The culmination of testing and grief made way for a fruitful outcome. Joseph had endured years in slavery to Potiphar and years imprisoned in jail before his elevation. In each season, he learned how to steward different gifts well. He learned lessons about following his father’s commands, managing an Egyptian house, the innerworkings of the prison, and yielding to God’s guidance. In each situation Joseph found himself, he leaned into God and not his own understanding. The results may not have looked fruitful on the outside, but on the inside, Joseph was cultivating skills that he would need for the coming season. Even the names of Joseph’s sons give insight into the state that he was in at the time. Manasseh’s name plays on a Hebrew word meaning “to forget” alluding to God making Joseph forget all the hardship. Ephraim’s name means “double fruitfulness” because God made Joseph fruitful in the land of his grief. Joseph recognizes that some of his hardest experiences have all been for a divine purpose.

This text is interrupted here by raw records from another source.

/-- R81: for every operation, with or without a fault, the wire gains one `CsA` before every exchange
and one `CsD` after every exchange, and CS = 0 when it completes. -/
def Obligations.OneWindowPerOperation : Prop :=
  ∀ (i : Instr) (s t : State), s.busy = false → exec i s = .next t → t.busy = false →
    t.cs = false ∧
    ∃ body tail, t.wire = s.wire ++ [.csA] ++ body ++ [.csD] ++ tail ∧
      (∀ e ∈ body, (∃ tx rx, e = .x tx rx) ∨ ∃ tx, e = .xf tx) ∧ (∀ e ∈ tail, ∃ n, e = .spin n)

/-- R87 with R36: an operation offered to an idle framer takes at most 2063 framer steps, one wire event
each; it has then completed, idle and deselected, or it waits for the transport with BUSY = 1 and CS = 1,
or it stands, with BUSY = 1, after exactly the steps of its turn (log entry 18). -/
def Obligations.ExecCompletesOrWaits : Prop :=
  ∀ (i : Instr) (s : State), s.busy = false →
    ∃ t, exec i s = .next t ∧ t.wire.length ≤ s.wire.length + 2063 ∧
      ((t.busy = false ∧ t.ph = .idle ∧ t.cs = false ∧ t.resValid = true) ∨
       (t.busy = true ∧ t.cs = true ∧ t.resValid = false ∧ framerStep t = .waiting) ∨
       (t.busy = true ∧ t.resValid = false ∧
         ∃ k ts, s.turns = k :: ts ∧ t.wire.length = s.wire.length + k))

/-! ### The exception (spec/60_exceptions.md R130 to R139) -/

/-- R131: at every exchange position the answer `Fault` logs `XF(tx)`, writes no destination register,
sets FLT and goes to (DESELECT, 0); the next step is the deselect with `Complete(1, 0)` and no spin.
The draw of an unwritten payload byte is counted (log entry 8), and IX stays 0 in IDLE (log entry 14). -/
def Obligations.TransportFaultEntry : Prop :=
  ∀ (s : State) (d : Nat) (tx : Byte) (put : Byte → State → State) (rest : List Answer),
    XferRow s d tx put → s.cs = true → s.cfg.tCanFault = true → s.answers = .fault :: rest →
    framerStep s = .moved { s with wire := s.wire ++ [.xf tx], answers := rest, draws := s.draws + d,
                                   flt := true, ph := .deselect, ix := 0 } ∧
    framerStep { s with wire := s.wire ++ [.xf tx], answers := rest, draws := s.draws + d,
                        flt := true, ph := .deselect, ix := 0 } =
      .moved { s with wire := s.wire ++ [.xf tx, .csD], answers := rest, draws := s.draws + d,
                      flt := true, ph := .idle, ix := 0, cs := false, resValid := true, resCode := 1,
                      resVal := 0, busy := false }

/-- R132, R137: a fault at any exchange of any operation ends it there: the exchanges before it are on
the wire, then `XF` with the byte of that exchange, then the deselect, and nothing after; the operation
completes with TRANSPORT_FAULT and value 0, deselected and idle. -/
def Obligations.FaultEndsOperation : Prop :=
  ∀ (i : Instr) (s : State) (rs : List Byte) (rest : List Answer),
    s.busy = false → s.turns = [] → s.cfg.tCanFault = true → rs.length < exchanges i rs →
    s.answers = okAnswers rs ++ .fault :: rest →
    ∃ t tx, exec i s = .next t ∧ (frameBytes i s rs)[rs.length]? = some tx ∧
      t.wire = s.wire ++ [.csA] ++ exchangeEvents (frameBytes i s rs) rs ++ [.xf tx, .csD] ∧
      t.answers = rest ∧ t.busy = false ∧ t.cs = false ∧ t.ph = .idle ∧ t.flt = true ∧
      t.resValid = true ∧ t.resCode = 1 ∧ t.resVal = 0
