-- ==== Sys2Proof/Laws/Sequencer.lean ====
section
/-!
SUPPORT. What the shared rows of the transition table can do, and running an operation: the equations of
one turn and the two inductions over a run, packaged once.
-/

namespace Sys2Proof.Machine

/-! ### The shared rows -/

theorem selectRow_eq_moved {s t : State} (h : selectRow s = .moved t) :
    s.ix = 0 ∧ t = goto .opc 0 (csAssert s) := by
  unfold selectRow at h
  split_ifs at h with hi
  exact ⟨hi, by simpa using h.symm⟩

theorem opcRow_eq_moved {next : Phase} {s t : State} (h : opcRow next s = .moved t) :
    s.ix = 0 ∧ xfer (opByte s.cfg s.opr s.ar) (fun _ u => goto next 0 u) s = .moved t := by
  unfold opcRow at h
  split_ifs at h with hi
  exact ⟨hi, h⟩

theorem addrRow_eq_moved {next : Phase} {s t : State} (h : addrRow next s = .moved t) :
    (s.ix = 0 ∧ xfer (addrHi s.ar) (fun _ u => goto .addr 1 u) s = .moved t) ∨
    (s.ix = 1 ∧ xfer (addrMid s.ar) (fun _ u => goto .addr 2 u) s = .moved t) ∨
    (s.ix = 2 ∧ xfer (addrLo s.ar) (fun _ u => goto next 0 u) s = .moved t) := by
  unfold addrRow at h
  split_ifs at h with h0 h1 h2
  · exact .inl ⟨h0, h⟩
  · exact .inr (.inl ⟨h1, h⟩)
  · exact .inr (.inr ⟨h2, h⟩)

theorem countedRow_eq_moved {n : Nat} {p next : Phase} {tx : Byte} {put : Index → Byte → State → State}
    {fin : State → State} {s t : State} (h : countedRow n p next tx put fin s = .moved t) :
    (s.ix < lastIx n ∧ xfer tx (fun rx u => goto p (s.ix + 1) (put s.ix rx u)) s = .moved t) ∨
    (s.ix = lastIx n ∧ xfer tx (fun rx u => goto next 0 (fin (put s.ix rx u))) s = .moved t) := by
  unfold countedRow at h
  split_ifs at h with h0 h1
  · exact .inl ⟨h0, h⟩
  · exact .inr ⟨h1, h⟩

theorem deselectRow_eq_moved {done : State → State} {s t : State} (h : deselectRow done s = .moved t) :
    s.ix = 0 ∧
    ((s.flt = true ∧ t = faultExit (csDeassert s)) ∨ (s.flt = false ∧ t = done (csDeassert s))) := by
  unfold deselectRow at h
  split_ifs at h with hi hf
  · exact ⟨hi, .inl ⟨hf, by simpa using h.symm⟩⟩
  · exact ⟨hi, .inr ⟨by simpa using hf, by simpa using h.symm⟩⟩

theorem wakeRow_eq_moved {s t : State} (h : wakeRow s = .moved t) :
    s.ix = 0 ∧ t = complete 0 0 (spinWake s) := by
  unfold wakeRow at h
  split_ifs at h with hi
  exact ⟨hi, by simpa using h.symm⟩

/-- The last index of a phase of `n` exchanges, as a number. -/
theorem toNat_lastIx {n : Nat} (h₀ : 0 < n) (h : n ≤ 2048) : (lastIx n).toNat = n - 1 := by
  simp only [lastIx, BitVec.toNat_ofNat]
  omega

/-! ### Running an operation -/

@[simp] theorem runRows_zero (row : State → FramerMove) (s : State) : runRows row 0 s = .next s := rfl

theorem runRows_moved {row : State → FramerMove} {s t : State} (n : Nat) (h : row s = .moved t)
    (hb : t.busy = true) : runRows row (n + 1) s = runRows row n t := by simp [runRows, h, hb]

theorem runRows_done {row : State → FramerMove} {s t : State} (n : Nat) (h : row s = .moved t)
    (hb : t.busy = false) : runRows row (n + 1) s = .next t := by simp [runRows, h, hb]

theorem runRows_waiting {row : State → FramerMove} {s : State} (n : Nat) (h : row s = .waiting) :
    runRows row n s = .next s := by cases n <;> simp [runRows, h]

/-- What every framer step keeps, a run keeps. -/
theorem runRows_keeps {row : State → FramerMove} {P : State → Prop}
    (hrow : ∀ s t, s.busy = true → P s → row s = .moved t → P t) (n : Nat) {s t : State}
    (hb : s.busy = true) (hs : P s) (h : runRows row n s = .next t) : P t := by
  induction n generalizing s with
  | zero => cases h; exact hs
  | succ n ih =>
    unfold runRows at h
    split at h
    · rename_i u hu
      split_ifs at h with hub
      · exact ih hub (hrow s u hb hs hu) h
      · cases h; exact hrow s _ hb hs hu
    · cases h; exact hs
    · cases h

/-- Where every framer step under `P` is listed, a run answers a next state. -/
theorem runRows_answers {row : State → FramerMove} {P : State → Prop}
    (hrow : ∀ s t, s.busy = true → P s → row s = .moved t → P t)
    (hlisted : ∀ s, s.busy = true → P s → row s ≠ .noRow) (n : Nat) {s : State}
    (hb : s.busy = true) (hs : P s) : ∃ t, runRows row n s = .next t := by
  induction n generalizing s with
  | zero => exact ⟨s, rfl⟩
  | succ n ih =>
    unfold runRows
    split
    · rename_i u hu
      split_ifs with hub
      · exact ih hub (hrow s u hb hs hu)
      · exact ⟨u, rfl⟩
    · exact ⟨s, rfl⟩
    · rename_i hn
      exact absurd hn (hlisted s hb hs)

/-- Two columns that agree under what their steps keep run alike. -/
theorem runRows_congr {row row' : State → FramerMove} {P : State → Prop}
    (hrow : ∀ s t, P s → row s = .moved t → P t) (heq : ∀ s, P s → row s = row' s) (n : Nat)
    {s : State} (hs : P s) : runRows row n s = runRows row' n s := by
  induction n generalizing s with
  | zero => rfl
  | succ n ih =>
    simp only [runRows, ← heq s hs]
    cases h : row s with
    | moved t =>
      dsimp only
      rw [ih (hrow s t hs h)]
    | waiting => rfl
    | noRow => rfl

/-- A command offered to a busy framer is not accepted. -/
@[simp] theorem operate_busy {row : State → FramerMove} {sel : Selector} {a : Word} {s : State}
    (h : s.busy = true) : operate row sel a s = .next s := by simp [operate, h]

/-- Steps taken in two runs are steps taken in one, where the first run ended for want of steps. -/
theorem runRows_add {row : State → FramerMove} (m n : Nat) {s t : State}
    (hb : s.busy = true) (h : runRows row m s = .next t) (ht : t.busy = true) (hw : row t ≠ .waiting) :
    runRows row n t = runRows row (m + n) s := by
  induction m generalizing s with
  | zero => cases h; simp
  | succ m ih =>
    rw [show m + 1 + n = (m + n) + 1 by omega]
    unfold runRows at h
    cases hs : row s with
    | moved u =>
      simp only [hs] at h
      split_ifs at h with hu
      · rw [runRows_moved _ hs hu]
        exact ih hu h
      · cases h
        exact absurd ht hu
    | waiting =>
      simp only [hs] at h
      cases h
      exact absurd hs hw
    | noRow =>
      simp only [hs] at h
      cases h

/-- The framer's turn with no entry left. -/
theorem runTurn_nil {row : State → FramerMove} {s : State} (h : s.turns = []) :
    runTurn row s = runRows row maxFramerSteps s := by
  rw [runTurn, h]
  exact congrArg (runRows row maxFramerSteps) (by rw [List.tail, ← h])

/-- The framer's turn of k steps. -/
theorem runTurn_cons {row : State → FramerMove} {s : State} {k : Nat} {ts : List Nat}
    (h : s.turns = k :: ts) : runTurn row s = runRows row k { s with turns := ts } := by
  rw [runTurn, h]
  rfl

/-- A command offered to an idle framer is accepted and the framer has its turn. -/
@[simp] theorem operate_idle {row : State → FramerMove} {sel : Selector} {a : Word} {s : State}
    (h : s.busy = false) : operate row sel a s = runTurn row (accept sel a s) := by
  simp [operate, h]

end Sys2Proof.Machine
end

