-- ==== Sys2Proof/Tests/Slice0.lean ====
section
/-!
SUPPORT. The model's own tests. Expected values come from spec/95_test_vectors.md and from the rules named
in the comments; the opcode bytes of its section 5 serve as an example configuration only. Below them, for
each statement with hypotheses, a named witness that meets them.
-/

namespace Sys2Proof.Tests

open Sys2Proof Sys2Proof.Machine

/-! ### Helpers -/

/-- The example configuration of spec/95_test_vectors.md section 5, with a transport that can fault. -/
def cfgEx : Config where
  opRead := 0x03
  opPp := 0x02
  opPe := 0x81
  opRdsr := 0x05
  opSfdp := 0x5A
  opUdpd := 0x79
  opRdp := 0xAB
  dummyByte := 0x00
  wakeSpinCount := 3
  tCanFault := true
  csActiveLevel := false

/-- An idle framer, its registers all zero, before these answers of the transport. -/
def idleEx (answers : List Answer) : State where
  busy := false
  opr := 0
  ar := 0
  ph := .idle
  ix := 0
  buf := []
  resValid := false
  resCode := 0
  resVal := 0
  flt := false
  cs := false
  h := 0
  acc := 0
  sr := 0
  wcnt := 0
  wire := []
  cfg := cfgEx
  answers := answers
  host := []
  seen := []
  draws := 0
  turns := []

/-- An operation in progress at a position inside its select window, before these answers. -/
def midEx (opr : Selector) (ph : Phase) (ix : Index) (answers : List Answer) : State :=
  { idleEx answers with busy := true, opr := opr, ph := ph, ix := ix, cs := true, wire := [.csA] }

/-- The same parameters with a transport that cannot fault. -/
def noFaultEx (s : State) : State := { s with cfg := { s.cfg with tCanFault := false } }

/-- The next state, if that is the outcome. -/
def nextOf : Outcome → Option State
  | .next s => some s
  | .fault _ => none
  | .refused _ => none

/-- The result registers and BUSY after an operation. -/
def resultOf (o : Outcome) : Option (Bool × Bool × BitVec 2 × Word) :=
  (nextOf o).map fun t => (t.busy, t.resValid, t.resCode, t.resVal)

/-- The wire history after an operation. -/
def wireOf (o : Outcome) : Option (List WireEvent) := (nextOf o).map (·.wire)

/-- The state a framer step moves to. -/
def movedTo : FramerMove → Option State
  | .moved t => some t
  | .waiting => none
  | .noRow => none

/-! ### Well-formedness and decoding (spec/95_test_vectors.md section 3.1) -/

/-- The first number that does not fit CMD_W = 35 bits is refused. -/
theorem test_wf_refuses_wide : isCommandWord 0x800000000 = false := by decide

/-- The largest command word is accepted. -/
theorem test_wf_accepts_largest : isCommandWord 0x7FFFFFFFF = true := by decide

/-- The decoder refuses a number wider than the port by name. -/
theorem test_decode_refuses_wide : decodeNat 0x800000000 = .error .widerThanCommandPort := by rfl

/-- 0x0ABCDEF79: SEL 0, ARG[31:8] = 0xABCDEF, OPB = 0x79. -/
theorem test_decode_issueCmd :
    decode 0b000_10101011110011011110111101111001#35 = .issueCmd 0xABCDEF 0x79 := by decide

/-- 0x1FFFFFFFF: SEL 1, every bit of ARG ignored. -/
theorem test_decode_readStatus :
    decode 0b001_11111111111111111111111111111111#35 = .readStatus 0xFFFFFFFF := by decide

/-- 0x200000000: SEL 2. -/
theorem test_decode_enterUdpd :
    decode 0b010_00000000000000000000000000000000#35 = .enterUdpd 0 := by decide

/-- 0x300000000: SEL 3. -/
theorem test_decode_exitSleep :
    decode 0b011_00000000000000000000000000000000#35 = .exitSleep 0 := by decide

/-- 0x4FF123456: SEL 4, ARG[31:24] = 0xFF, ADDR = 0x123456. -/
theorem test_decode_readPage :
    decode 0b100_11111111000100100011010001010110#35 = .readPage 0xFF 0x123456 := by decide

/-- 0x500001000: SEL 5, ADDR = 0x001000. -/
theorem test_decode_writePage :
    decode 0b101_00000000000000000001000000000000#35 = .writePage 0 0x001000 := by decide

/-- 0x600001000: SEL 6, ADDR = 0x001000. -/
theorem test_decode_erasePage :
    decode 0b110_00000000000000000001000000000000#35 = .erasePage 0 0x001000 := by decide

/-- 0x7DEADBEEF: SEL 7, every bit of ARG ignored. -/
theorem test_decode_discoverSize :
    decode 0b111_11011110101011011011111011101111#35 = .discoverSize 0xDEADBEEF := by decide

/-- The same words from the opcode table's numbering. -/
theorem test_decodeTableWord :
    decodeTableWord 35 0x4FF123456 = some (.readPage 0xFF 0x123456) ∧
    decodeTableWord 40 0x600001000 = some (.erasePage 0 0x001000) := by decide

/-! ### ISSUE_CMD (section 3.3) -/

/-- Row "plain". -/
theorem test_issueCmd_wire :
    wireOf (exec (.issueCmd 0 0x06) (idleEx [.ok 0x11])) = some [.csA, .x 0x06 0x11, .csD] ∧
    resultOf (exec (.issueCmd 0 0x06) (idleEx [.ok 0x11])) = some (false, true, 0, 0) := by decide

/-- Row "fault at the only exchange". -/
theorem test_issueCmd_fault :
    wireOf (exec (.issueCmd 0 0x06) (idleEx [.fault])) = some [.csA, .xf 0x06, .csD] ∧
    resultOf (exec (.issueCmd 0 0x06) (idleEx [.fault])) = some (false, true, 1, 0) := by decide

/-! ### READ_STATUS, ENTER_UDPD, EXIT_SLEEP (section 3.4) -/

/-- Row "status 0xFF": zero-extended, the first returned byte discarded. -/
theorem test_readStatus_zext :
    wireOf (exec (.readStatus 0) (idleEx [.ok 0x01, .ok 0xFF])) =
      some [.csA, .x 0x05 0x01, .x 0x00 0xFF, .csD] ∧
    resultOf (exec (.readStatus 0) (idleEx [.ok 0x01, .ok 0xFF])) = some (false, true, 0, 0x000000FF) := by
  decide

/-- Row "fault at exchange 1": SR not written. -/
theorem test_readStatus_fault :
    wireOf (exec (.readStatus 0) (idleEx [.ok 0x01, .fault])) =
      some [.csA, .x 0x05 0x01, .xf 0x00, .csD] ∧
    (nextOf (exec (.readStatus 0) (idleEx [.ok 0x01, .fault]))).map (·.sr) = some 0 := by decide

/-- Row "ENTER_UDPD". -/
theorem test_enterUdpd_wire :
    wireOf (exec (.enterUdpd 0) (idleEx [.ok 0x11])) = some [.csA, .x 0x79 0x11, .csD] := by decide
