-- ==== Sys2Proof/Machine/Frame.lean ====
section
/-! DEFINITION. The pure functions of BVRS's Packet Codec: the CRC (40_crc.md R110, R111), the LEN byte
(41_encoder.md R133) and the frame (41_encoder.md R130). -/

namespace Sys2Proof.Machine

open Sys2Proof.Config

/-- `lo(h)` (00_scope.md R11). -/
def lo (h : Half) : Byte := h.truncate 8

/-- `hi(h)` (00_scope.md R11). -/
def hi (h : Half) : Byte := (h >>> 8).truncate 8

/-- A half-word from its low and high bytes, the reading of the two checksum bytes (42_decoder.md R170). -/
def halfOf (low high : Byte) : Half := low.zeroExtend 16 ||| (high.zeroExtend 16 <<< 8)

/-- One turn of the loop of 40_crc.md R110. -/
def crcShift (c : Half) : Half := if c.getLsbD 0 then (c >>> 1) ^^^ poly else c >>> 1

/-- `n` turns of the loop of 40_crc.md R110. -/
def crcShifts : Nat → Half → Half
  | 0, c => c
  | n + 1, c => crcShifts n (crcShift c)

/-- `crc_step(c, b)` (40_crc.md R110). -/
def crcStep (c : Half) (b : Byte) : Half := crcShifts 8 (c ^^^ b.zeroExtend 16)

/-- `crc_step` applied left to right from `c` (40_crc.md R111, R116: a checksum resumed from a saved value). -/
def crcFold (c : Half) : List Byte → Half
  | [] => c
  | b :: bs => crcFold (crcStep c b) bs

/-- `CRC16(xs)` (40_crc.md R111): no final XOR, no final reversal. -/
def crc16 (xs : List Byte) : Half := crcFold crcInit xs

/-- `len_byte(P)` (41_encoder.md R133, 30_encoding.md R87). -/
def lenByte (p : Nat) : Byte := if p + frameOverhead ≤ lenLimit then BitVec.ofNat 8 (p + frameOverhead) else 0#8

/-- The bytes of a frame before its checksum (41_encoder.md R130). -/
def frameHead (cmd : Byte) (payload : List Byte) : List Byte := sync :: addr :: lenByte payload.length :: cmd :: payload

/-- The two checksum bytes of a byte list, low byte first (30_encoding.md R86, 20_memory.md R65). -/
def checksumBytes (xs : List Byte) : List Byte := [lo (crc16 xs), hi (crc16 xs)]

/-- `build_frame(cmd, payload)` (41_encoder.md R130). -/
def buildFrame (cmd : Byte) (payload : List Byte) : List Byte :=
  frameHead cmd payload ++ checksumBytes (frameHead cmd payload)

/-- A frame without its last two bytes, what its checksum covers (42_decoder.md R170). -/
def frameBody (f : List Byte) : List Byte := f.take (f.length - 2)

end Sys2Proof.Machine
end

God uses trials and tribulations to mature us in order to bear fruit. As we walk through life, we know that hard times will come. The true test is what we do in the middle of the struggle. If we lean into God and remain open to what He is trying to do inside of us and through us, we will find ourselves making our way into seasons of abundant harvest. And while most people will think that means money, title, or physical items. We know that the spiritual reward is much greater. The challenge is remaining close to our Heavenly Father and allowing Him to give context to our experiences. We have a choice to remain stagnant and wallow in our grief and tough circumstances OR welcome the maturation to see the fruitfulness. Which will you choose?